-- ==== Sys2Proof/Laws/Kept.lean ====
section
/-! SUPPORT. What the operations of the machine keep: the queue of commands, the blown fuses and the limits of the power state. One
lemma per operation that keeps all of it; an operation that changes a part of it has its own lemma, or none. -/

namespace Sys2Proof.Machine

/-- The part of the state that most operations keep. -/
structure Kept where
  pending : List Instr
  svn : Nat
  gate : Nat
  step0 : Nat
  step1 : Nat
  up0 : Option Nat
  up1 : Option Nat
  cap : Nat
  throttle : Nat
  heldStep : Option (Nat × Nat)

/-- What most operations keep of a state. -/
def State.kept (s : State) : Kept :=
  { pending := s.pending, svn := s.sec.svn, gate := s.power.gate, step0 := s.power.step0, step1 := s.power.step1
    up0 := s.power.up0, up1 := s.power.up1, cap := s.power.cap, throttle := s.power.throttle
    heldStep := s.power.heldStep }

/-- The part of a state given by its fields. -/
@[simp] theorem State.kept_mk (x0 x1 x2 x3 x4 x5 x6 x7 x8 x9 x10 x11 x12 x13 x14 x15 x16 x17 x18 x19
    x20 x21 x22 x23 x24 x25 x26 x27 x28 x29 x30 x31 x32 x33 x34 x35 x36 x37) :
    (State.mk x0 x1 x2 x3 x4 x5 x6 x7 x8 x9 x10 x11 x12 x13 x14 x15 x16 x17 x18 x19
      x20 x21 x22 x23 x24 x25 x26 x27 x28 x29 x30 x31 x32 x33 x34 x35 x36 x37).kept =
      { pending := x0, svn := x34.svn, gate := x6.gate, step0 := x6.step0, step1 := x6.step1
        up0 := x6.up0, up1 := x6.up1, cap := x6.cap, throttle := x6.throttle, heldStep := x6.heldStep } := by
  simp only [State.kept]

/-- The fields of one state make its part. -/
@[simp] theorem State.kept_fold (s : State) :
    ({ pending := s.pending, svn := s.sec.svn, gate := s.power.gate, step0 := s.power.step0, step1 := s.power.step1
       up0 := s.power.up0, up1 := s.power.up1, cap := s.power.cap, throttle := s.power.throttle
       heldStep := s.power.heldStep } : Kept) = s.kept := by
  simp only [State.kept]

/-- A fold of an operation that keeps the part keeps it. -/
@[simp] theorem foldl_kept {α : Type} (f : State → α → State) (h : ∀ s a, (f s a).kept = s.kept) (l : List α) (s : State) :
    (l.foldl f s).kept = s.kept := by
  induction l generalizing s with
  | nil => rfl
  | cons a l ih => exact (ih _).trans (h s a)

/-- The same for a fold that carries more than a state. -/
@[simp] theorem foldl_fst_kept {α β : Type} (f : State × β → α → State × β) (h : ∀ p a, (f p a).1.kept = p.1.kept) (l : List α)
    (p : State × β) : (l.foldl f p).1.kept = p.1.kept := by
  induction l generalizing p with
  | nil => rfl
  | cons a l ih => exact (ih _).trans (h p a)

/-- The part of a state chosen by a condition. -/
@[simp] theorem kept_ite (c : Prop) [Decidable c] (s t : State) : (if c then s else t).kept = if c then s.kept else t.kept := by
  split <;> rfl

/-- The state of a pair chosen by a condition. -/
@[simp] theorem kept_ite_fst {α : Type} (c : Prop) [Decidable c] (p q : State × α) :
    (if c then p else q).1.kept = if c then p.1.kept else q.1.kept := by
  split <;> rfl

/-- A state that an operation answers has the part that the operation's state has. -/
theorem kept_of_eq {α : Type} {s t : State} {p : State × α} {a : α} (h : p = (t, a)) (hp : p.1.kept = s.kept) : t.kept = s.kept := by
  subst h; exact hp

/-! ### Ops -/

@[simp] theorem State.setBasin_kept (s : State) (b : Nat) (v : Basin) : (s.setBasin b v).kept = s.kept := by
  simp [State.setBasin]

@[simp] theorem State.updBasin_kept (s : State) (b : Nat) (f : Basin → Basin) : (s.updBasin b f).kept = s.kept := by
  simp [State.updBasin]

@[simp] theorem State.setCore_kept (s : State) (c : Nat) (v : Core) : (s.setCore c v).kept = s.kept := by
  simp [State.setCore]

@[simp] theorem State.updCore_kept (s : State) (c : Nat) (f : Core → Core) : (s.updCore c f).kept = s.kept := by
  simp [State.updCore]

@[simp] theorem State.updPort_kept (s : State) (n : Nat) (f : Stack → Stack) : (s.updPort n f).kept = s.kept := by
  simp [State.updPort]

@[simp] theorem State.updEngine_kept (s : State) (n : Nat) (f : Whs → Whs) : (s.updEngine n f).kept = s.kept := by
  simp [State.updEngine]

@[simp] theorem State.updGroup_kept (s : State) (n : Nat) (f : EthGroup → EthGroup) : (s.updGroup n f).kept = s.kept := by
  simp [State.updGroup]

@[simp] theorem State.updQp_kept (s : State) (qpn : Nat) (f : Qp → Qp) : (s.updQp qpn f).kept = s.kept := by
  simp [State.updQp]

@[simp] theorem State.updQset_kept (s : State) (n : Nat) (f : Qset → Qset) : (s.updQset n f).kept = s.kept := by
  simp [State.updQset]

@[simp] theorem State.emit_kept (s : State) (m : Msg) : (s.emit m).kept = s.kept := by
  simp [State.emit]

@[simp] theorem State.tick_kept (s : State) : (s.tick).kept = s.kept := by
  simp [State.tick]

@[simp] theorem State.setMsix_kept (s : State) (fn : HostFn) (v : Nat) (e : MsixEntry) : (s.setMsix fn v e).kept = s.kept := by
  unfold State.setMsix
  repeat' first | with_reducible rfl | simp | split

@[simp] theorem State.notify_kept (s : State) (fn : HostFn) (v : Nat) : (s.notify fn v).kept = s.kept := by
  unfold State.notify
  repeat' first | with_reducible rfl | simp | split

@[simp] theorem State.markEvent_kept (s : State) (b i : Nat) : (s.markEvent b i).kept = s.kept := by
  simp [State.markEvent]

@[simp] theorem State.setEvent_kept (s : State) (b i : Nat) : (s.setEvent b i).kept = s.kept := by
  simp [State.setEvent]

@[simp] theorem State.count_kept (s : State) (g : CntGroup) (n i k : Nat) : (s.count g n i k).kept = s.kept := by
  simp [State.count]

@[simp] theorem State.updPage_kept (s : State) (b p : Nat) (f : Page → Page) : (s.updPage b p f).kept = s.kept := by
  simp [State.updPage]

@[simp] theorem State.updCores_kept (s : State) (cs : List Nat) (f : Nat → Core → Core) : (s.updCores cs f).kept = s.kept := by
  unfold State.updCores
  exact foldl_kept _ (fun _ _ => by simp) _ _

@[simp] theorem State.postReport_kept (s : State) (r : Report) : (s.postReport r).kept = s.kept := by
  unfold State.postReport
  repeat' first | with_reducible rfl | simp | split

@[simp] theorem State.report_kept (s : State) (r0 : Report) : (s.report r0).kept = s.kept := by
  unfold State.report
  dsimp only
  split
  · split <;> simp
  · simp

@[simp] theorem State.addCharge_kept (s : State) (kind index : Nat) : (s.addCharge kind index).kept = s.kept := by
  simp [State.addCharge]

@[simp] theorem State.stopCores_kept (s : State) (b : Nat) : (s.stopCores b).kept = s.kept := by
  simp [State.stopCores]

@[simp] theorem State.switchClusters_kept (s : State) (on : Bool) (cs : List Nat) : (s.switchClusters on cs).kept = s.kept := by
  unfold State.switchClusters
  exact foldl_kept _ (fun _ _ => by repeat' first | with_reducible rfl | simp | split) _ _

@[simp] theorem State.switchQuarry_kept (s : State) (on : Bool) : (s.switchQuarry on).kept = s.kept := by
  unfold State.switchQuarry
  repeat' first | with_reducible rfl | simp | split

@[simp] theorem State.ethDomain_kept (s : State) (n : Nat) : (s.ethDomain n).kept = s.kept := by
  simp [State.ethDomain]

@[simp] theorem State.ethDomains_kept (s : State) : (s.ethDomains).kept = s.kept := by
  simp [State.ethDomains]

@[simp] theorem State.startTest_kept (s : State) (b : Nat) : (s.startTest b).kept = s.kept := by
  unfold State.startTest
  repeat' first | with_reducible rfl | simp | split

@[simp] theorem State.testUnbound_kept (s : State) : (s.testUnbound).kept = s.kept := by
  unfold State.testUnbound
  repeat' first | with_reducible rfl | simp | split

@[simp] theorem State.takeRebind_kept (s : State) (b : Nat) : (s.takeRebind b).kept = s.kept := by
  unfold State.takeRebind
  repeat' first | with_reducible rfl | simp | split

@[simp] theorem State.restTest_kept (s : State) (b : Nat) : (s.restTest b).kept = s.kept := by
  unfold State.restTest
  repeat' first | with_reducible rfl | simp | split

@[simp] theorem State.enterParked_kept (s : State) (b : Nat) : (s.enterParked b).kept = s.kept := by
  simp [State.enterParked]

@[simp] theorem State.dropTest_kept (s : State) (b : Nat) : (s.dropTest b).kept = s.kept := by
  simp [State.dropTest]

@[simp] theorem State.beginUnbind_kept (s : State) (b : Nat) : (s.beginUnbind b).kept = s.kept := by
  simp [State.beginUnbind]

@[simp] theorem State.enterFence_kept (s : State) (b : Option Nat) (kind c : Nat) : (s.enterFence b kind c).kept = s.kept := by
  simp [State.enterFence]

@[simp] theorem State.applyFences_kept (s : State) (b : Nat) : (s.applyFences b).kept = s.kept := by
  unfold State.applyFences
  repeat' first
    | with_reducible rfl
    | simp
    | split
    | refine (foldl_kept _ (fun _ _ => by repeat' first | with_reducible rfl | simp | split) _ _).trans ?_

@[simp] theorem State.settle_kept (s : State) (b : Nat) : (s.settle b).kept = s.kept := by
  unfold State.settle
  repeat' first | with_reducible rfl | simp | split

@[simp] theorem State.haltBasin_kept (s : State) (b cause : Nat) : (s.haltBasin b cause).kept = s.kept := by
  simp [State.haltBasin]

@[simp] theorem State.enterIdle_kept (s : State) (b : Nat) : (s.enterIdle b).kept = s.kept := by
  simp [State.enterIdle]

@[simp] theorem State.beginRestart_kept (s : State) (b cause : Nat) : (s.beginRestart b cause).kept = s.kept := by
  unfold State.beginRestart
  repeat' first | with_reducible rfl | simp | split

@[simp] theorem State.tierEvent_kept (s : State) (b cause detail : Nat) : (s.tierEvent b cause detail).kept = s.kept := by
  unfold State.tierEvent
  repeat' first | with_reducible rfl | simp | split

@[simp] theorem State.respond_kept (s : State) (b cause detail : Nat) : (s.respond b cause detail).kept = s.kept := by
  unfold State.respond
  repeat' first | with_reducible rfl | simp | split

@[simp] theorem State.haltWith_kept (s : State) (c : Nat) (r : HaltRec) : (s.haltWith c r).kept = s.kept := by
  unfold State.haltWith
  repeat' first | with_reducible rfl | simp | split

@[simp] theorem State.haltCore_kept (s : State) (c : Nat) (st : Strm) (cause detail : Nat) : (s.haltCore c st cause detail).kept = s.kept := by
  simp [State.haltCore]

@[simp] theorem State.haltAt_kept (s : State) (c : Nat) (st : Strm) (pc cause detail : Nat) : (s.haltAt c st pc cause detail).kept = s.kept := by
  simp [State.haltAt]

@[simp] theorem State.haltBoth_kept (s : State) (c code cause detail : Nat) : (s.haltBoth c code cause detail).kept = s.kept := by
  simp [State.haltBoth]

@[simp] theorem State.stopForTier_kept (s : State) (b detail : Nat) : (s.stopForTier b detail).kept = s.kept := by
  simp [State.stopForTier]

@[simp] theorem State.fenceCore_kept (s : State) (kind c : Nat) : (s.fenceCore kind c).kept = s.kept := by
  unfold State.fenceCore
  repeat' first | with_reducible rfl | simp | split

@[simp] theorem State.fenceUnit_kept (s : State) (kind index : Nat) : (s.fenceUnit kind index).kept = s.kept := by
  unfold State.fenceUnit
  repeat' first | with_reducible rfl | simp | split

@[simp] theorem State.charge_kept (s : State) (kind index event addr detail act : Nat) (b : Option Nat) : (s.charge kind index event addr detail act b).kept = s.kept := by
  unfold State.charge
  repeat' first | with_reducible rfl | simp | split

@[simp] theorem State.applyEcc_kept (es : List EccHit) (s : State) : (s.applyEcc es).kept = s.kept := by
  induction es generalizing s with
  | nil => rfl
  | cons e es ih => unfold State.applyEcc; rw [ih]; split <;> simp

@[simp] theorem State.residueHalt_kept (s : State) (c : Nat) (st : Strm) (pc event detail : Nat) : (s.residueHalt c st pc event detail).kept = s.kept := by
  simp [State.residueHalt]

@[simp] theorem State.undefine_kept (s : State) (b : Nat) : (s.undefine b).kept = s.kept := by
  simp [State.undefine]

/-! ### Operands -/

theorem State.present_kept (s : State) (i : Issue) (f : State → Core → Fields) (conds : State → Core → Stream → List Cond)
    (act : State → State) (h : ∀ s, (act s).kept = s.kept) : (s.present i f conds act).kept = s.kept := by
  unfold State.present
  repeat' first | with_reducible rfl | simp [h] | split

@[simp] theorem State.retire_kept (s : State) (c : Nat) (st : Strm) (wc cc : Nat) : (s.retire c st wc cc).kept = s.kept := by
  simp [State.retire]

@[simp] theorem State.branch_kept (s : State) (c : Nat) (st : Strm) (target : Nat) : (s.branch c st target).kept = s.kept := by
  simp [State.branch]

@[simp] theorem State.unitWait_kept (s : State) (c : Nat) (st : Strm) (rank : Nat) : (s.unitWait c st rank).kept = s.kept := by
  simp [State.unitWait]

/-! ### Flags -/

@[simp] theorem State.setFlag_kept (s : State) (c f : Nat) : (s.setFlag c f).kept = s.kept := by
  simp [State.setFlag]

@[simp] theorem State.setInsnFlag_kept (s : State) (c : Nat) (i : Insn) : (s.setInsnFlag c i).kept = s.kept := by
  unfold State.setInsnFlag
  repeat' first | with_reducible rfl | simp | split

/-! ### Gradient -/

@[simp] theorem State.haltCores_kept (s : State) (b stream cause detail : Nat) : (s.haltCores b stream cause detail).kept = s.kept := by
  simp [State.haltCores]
══════════
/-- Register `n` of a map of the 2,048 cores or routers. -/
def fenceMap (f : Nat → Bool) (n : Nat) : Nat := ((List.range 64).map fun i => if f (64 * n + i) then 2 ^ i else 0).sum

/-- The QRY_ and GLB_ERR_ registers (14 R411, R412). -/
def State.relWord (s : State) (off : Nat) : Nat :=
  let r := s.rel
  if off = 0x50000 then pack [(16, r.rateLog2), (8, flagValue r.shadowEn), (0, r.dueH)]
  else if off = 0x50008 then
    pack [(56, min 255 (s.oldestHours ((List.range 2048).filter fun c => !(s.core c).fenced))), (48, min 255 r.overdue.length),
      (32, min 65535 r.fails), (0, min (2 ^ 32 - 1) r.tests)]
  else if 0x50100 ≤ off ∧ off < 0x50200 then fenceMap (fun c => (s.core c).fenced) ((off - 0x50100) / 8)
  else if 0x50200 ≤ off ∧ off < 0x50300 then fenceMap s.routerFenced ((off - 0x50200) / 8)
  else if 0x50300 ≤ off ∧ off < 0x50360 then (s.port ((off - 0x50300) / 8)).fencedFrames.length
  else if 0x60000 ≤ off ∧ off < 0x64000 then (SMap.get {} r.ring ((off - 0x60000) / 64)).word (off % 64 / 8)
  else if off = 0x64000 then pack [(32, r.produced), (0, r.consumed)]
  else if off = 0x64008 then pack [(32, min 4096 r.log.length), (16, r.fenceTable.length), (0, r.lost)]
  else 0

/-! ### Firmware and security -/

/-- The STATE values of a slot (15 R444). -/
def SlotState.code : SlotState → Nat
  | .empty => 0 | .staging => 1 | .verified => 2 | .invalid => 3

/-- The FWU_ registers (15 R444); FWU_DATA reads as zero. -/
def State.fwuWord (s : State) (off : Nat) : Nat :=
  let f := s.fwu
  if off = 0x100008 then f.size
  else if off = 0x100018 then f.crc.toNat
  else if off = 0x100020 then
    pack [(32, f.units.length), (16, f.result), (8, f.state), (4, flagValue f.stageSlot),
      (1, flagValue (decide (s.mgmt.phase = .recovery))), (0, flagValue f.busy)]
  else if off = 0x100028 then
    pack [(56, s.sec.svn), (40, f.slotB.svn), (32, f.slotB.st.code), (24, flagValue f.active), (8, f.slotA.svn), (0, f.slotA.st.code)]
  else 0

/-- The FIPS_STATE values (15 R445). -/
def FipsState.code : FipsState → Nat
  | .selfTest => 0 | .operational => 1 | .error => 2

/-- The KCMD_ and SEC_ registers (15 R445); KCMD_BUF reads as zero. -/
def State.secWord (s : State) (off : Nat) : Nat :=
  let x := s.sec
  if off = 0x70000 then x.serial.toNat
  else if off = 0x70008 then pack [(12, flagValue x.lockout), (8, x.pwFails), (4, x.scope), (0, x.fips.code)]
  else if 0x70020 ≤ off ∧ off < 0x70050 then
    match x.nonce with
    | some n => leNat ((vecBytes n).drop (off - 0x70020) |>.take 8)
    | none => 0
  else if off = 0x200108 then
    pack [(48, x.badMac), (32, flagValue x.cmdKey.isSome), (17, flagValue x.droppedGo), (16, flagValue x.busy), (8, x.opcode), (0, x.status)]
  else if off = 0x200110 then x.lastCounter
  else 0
══════════
## Work to complete
Could you repeat exactly the lines in the listing above from the one with "code cause detail).kept = s.kept := by" down to the one with "simp [State.stopForTier]"? Include both of those lines.

## Response area
@[simp] theorem State.haltBoth_kept (s : State) (c code cause detail : Nat) : (s.haltBoth c code cause detail).kept = s.kept := by
  simp [State.haltBoth]

@[simp] theorem State.stopForTier_kept (s : State) (b detail : Nat) : (s.stopForTier b detail).kept = s.kept := by
  simp [State.stopForTier]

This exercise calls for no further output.